[WHAT THIS TASK INVOLVES]: Copy out all lines of the material below in which "stops" occurs.

[EXTRACTED RECORDS]:
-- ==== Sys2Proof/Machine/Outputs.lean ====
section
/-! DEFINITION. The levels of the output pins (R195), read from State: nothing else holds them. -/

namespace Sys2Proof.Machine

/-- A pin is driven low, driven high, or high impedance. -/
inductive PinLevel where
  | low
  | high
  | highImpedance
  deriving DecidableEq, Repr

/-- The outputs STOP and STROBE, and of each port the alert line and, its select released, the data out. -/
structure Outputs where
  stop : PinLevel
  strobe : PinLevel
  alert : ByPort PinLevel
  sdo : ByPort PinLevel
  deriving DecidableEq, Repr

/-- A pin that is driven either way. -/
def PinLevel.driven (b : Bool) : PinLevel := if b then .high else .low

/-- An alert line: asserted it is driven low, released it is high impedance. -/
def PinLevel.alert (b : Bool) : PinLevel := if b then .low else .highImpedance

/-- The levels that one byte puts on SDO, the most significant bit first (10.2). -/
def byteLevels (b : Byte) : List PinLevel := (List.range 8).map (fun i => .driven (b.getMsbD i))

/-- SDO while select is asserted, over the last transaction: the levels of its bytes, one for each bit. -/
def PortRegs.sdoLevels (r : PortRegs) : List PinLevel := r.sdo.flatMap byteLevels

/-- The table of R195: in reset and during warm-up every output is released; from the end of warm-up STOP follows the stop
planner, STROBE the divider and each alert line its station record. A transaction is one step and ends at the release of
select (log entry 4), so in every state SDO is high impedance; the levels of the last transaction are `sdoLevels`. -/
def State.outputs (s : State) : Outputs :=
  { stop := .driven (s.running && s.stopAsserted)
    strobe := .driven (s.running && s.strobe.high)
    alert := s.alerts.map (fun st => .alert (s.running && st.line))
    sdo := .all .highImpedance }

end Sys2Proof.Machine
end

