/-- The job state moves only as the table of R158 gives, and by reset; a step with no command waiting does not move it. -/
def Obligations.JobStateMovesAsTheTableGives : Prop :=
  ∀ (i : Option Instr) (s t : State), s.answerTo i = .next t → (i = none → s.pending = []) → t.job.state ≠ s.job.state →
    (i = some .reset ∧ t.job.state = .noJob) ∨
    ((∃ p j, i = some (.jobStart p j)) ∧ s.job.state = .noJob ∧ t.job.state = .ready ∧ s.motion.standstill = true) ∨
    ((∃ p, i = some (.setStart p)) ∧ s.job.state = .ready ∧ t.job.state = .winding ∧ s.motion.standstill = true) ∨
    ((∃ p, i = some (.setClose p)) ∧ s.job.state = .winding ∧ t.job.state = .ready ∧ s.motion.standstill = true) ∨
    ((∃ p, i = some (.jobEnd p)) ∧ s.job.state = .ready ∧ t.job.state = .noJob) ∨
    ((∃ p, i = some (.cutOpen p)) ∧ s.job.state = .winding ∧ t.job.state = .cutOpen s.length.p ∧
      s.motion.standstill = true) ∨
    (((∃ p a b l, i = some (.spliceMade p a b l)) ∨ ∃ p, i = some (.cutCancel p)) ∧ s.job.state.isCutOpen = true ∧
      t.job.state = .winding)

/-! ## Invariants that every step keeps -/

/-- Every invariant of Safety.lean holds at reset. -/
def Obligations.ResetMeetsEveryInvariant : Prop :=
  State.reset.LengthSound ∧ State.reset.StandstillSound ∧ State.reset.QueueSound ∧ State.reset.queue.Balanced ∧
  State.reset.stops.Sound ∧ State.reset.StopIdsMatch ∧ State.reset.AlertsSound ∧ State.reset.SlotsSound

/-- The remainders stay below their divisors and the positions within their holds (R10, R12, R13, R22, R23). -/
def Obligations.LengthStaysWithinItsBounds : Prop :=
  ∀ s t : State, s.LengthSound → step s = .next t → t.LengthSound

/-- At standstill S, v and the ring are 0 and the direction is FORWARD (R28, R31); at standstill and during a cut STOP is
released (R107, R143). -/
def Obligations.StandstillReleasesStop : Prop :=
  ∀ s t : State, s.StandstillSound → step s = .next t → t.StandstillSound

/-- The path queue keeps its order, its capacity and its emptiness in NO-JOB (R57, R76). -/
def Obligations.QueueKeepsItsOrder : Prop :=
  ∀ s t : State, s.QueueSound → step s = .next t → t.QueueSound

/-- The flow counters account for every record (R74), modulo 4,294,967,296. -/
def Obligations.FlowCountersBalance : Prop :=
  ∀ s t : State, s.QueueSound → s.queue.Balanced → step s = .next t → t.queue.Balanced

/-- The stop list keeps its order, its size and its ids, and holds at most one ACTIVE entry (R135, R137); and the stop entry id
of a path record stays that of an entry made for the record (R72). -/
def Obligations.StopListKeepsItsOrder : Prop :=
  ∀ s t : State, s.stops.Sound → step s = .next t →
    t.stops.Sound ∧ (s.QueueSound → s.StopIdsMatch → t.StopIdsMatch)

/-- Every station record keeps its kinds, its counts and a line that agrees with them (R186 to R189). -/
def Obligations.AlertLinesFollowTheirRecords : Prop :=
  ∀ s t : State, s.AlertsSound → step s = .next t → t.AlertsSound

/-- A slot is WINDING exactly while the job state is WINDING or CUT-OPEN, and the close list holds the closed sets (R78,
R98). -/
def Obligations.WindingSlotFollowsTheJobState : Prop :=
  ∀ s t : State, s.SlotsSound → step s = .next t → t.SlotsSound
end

[RESULT FOR THIS TASK]:
  State.reset.stops.Sound ∧ State.reset.StopIdsMatch ∧ State.reset.AlertsSound ∧ State.reset.SlotsSound
  ∀ s t : State, s.stops.Sound → step s = .next t →
    t.stops.Sound ∧ (s.QueueSound → s.StopIdsMatch → t.StopIdsMatch)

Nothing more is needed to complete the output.